When the children returned from Sunday Schools, they would all wait in line to repeat the golden text to Reddy.
“We had to tell her where the golden text was taken from and we had to say, ‘I wash my hands this morning so very clean and white, I lend them out to Jesus to work for me’. We had to always tell her something when we come home. She used to want to know that we read properly, so as a result, at nights she always use my bigger sister who is now taking care of her to back us up. My sister was good in her school work and my mother couldn’t read so good, but she could help herself,” said Cecil, who now helps with the care of his mother along with his older sister, Deloris.
“In those days, parents never have the time to do those things, because when she came from work five o’clock she cook the pot and sometimes pot don’t ready until seven o’clock.

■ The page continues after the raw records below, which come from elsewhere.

/-- Fields of the second word of a SYNC instruction that it does not use are 0 (R161, R184). -/
def SyncCtl.plain (m : SyncCtl) (l : Bool) : Prop := m.loc = l ∧ m.nw = false ∧ m.pd = 0 ∧ m.cond = 0

/-- An integer wrapped to 64 bits. -/
def wrap64 (v : Int) : Word := BitVec.ofInt 64 v

/-- A new log entry with these contents is the newest (R501, R503). -/
def State.logged (s u : State) (cls : LogClass) (out : Outc) (unit d0 d1 : Nat) : Prop :=
  u.flt.newest = s.flt.newest + 1 ∧ ∃ e, u.flt.log.getLast? = some e ∧ e.seq = s.flt.newest + 1 ∧ e.time = s.now ∧ e.cls = cls ∧
    e.outcome = out ∧ e.unit = unit ∧ e.count = 1 ∧ e.detail0 = d0 % 2 ^ 64 ∧ e.detail1 = d1 % 2 ^ 64

/-- No entry that a masked event or a notice could fold into (R505). -/
def State.noFold (s : State) (cls : LogClass) (quarry unit : Nat) : Prop :=
  ∀ e ∈ s.flt.log, e.cls = cls → e.quarry = quarry → e.unit = unit → e.time + msTicks ≤ s.now

/-- A tile of a grid has stopped: its held effects are discarded, or it had ended before (R190). -/
def State.stoppedGrid (s u : State) (k : Nat) : Prop :=
  ∀ q, (s.tile q).task = some k → ((u.tile q).run = .halted ∨ (u.tile q).run = .stopped ∨ (u.tile q).run = .none) ∧
    ((s.tile q).run ≠ .halted → (s.tile q).run ≠ .stopped → (u.tile q).held = [])

/-- A trap of tile `t` at `pc`: its TILE_TRAP entry, its fault in its launch, and the stop of the grid (R188, R190, R504). -/
def State.trapped (s u : State) (t : Nat) (cause : Trap) (address : Option Nat) (pc : Nat) : Prop :=
  s.logged u .tileTrap .notice t (cause.code + 256 * (s.logicalOf t % 512)) pc ∧
    ∀ k y, (s.tile t).task = some k → s.task? k = some y → s.stoppedGrid u k ∧ ∃ z, u.task? k = some z ∧
      z.faults = y.faults ++ [(cause.status, ⟨cause.code, some (s.logicalOf t), some pc, address, 0, s.flt.newest + 1⟩)] ∧
      z.trapped = y.trapped + 1 ∧ z.stopping = true

/-- A matrix, mover or Mica instruction has been issued: of the tile only what `y` names changes beside the program counter, the
gates and the cycle counts (R116). -/
def State.issuedAs (s u : State) (t : Nat) (y : Tile) : Prop :=
  let z := u.tile t
  z = { y with gated := z.gated, pc := (y.pc + 8) % 2 ^ 64, iplru := z.iplru, cycle := z.cycle, unitCycles := z.unitCycles } ∧
    (∀ g ∈ z.gated, g ∈ y.gated) ∧ ∀ q, q ≠ t → u.tile q = s.tile q

/-- An instruction retires: the tile is `y` but for the program counter, the cycle counts and the order of use of its instruction cache. -/
def State.retired (s u : State) (t : Nat) (y : Tile) : Prop :=
  let z := u.tile t
  z = { y with pc := ((s.tile t).pc + 4) % 2 ^ 64, iplru := z.iplru, cycle := z.cycle, unitCycles := z.unitCycles } ∧ s.onlyTile u t

/-- A wide instruction has put one effect with the release mark behind the unit's held effects; of the tile nothing else changes but
scalar registers, the program counter, the cycle counts and the order of use of its instruction cache. -/
def State.heldOne (s u : State) (t : Nat) (e : Effect) (va : Nat) (device : Bool) : Prop :=
  let x := s.tile t
  let y := u.tile t
  y = { x with
    held := x.held ++ [⟨e, va, true, x.fencePending, false, device, x.pc, e.cost, none⟩], fencePending := false
    g := y.g, gPoison := y.gPoison, pc := (x.pc + 8) % 2 ^ 64, iplru := y.iplru, cycle := y.cycle, unitCycles := y.unitCycles } ∧ s.onlyTile u t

She always use the ‘turn stick’ and if she say ‘spell your name’ and you can’t spell it we a get a lick.”
The turn stick was a stick made from bamboo for the purpose of administering discipline.
Whenever the lunch money was not enough Reddy would make dukonoos or what some know as ‘blue draws’ or ‘tie leaf’ and gave her children to take to school.
“I always had problems with it because I couldn’t reach school with it, because from I leave the house every minute I take it out and taste it, and taste it, until eventually I eat it before I reach school,” Cecil said.
The centenarian was also known for her tasty cooking, especially of cassava dumplings and pepperpot soup.
“When you bite her dumplings you hear ‘Felix’, they were tight,” her son said. “She would use the cassava head to make dumplings and she used to boil the pepperpot because in those days you never used to meat so much … a little piece of salt beef and nubadead (cocoa tree) leave and dasheen heart. She would put it on top of the pot and while the pot cooking she would take it out and chop it up and throw it in the pot and stir it in with the salt beef. It used to be very delicious. We miss those things.”
Despite working so hard to care for her family, Reddy found time to play with her children and would play ‘moon shine baby’ at nights with them, while also telling them ‘Anancy’ and ‘duppy’ stories, especially since she believed she had an encounter with a ghost when she was young. She was also very thoughtful when it came to her children.
“If it was one sweetie — mint ball in those days, she would put it in her frocktail and she would crack it and all of us would have to get a taste of it — all 13 of us,” Cecil recalled. “She was that type of mother.”
Of her nine living children, three live overseas, four in Port Maria and two with her. Today, the centenarian, who is now confined to a wheelchair and unable to hear clearly, has 46 grandchildren, 92 great grandchildren and 30 great great grandchildren.
“I am very thankful to her for what she has done for us,” Cecil said. “And to see that inspite of the struggles of life she has lived to see her 100 birthday.”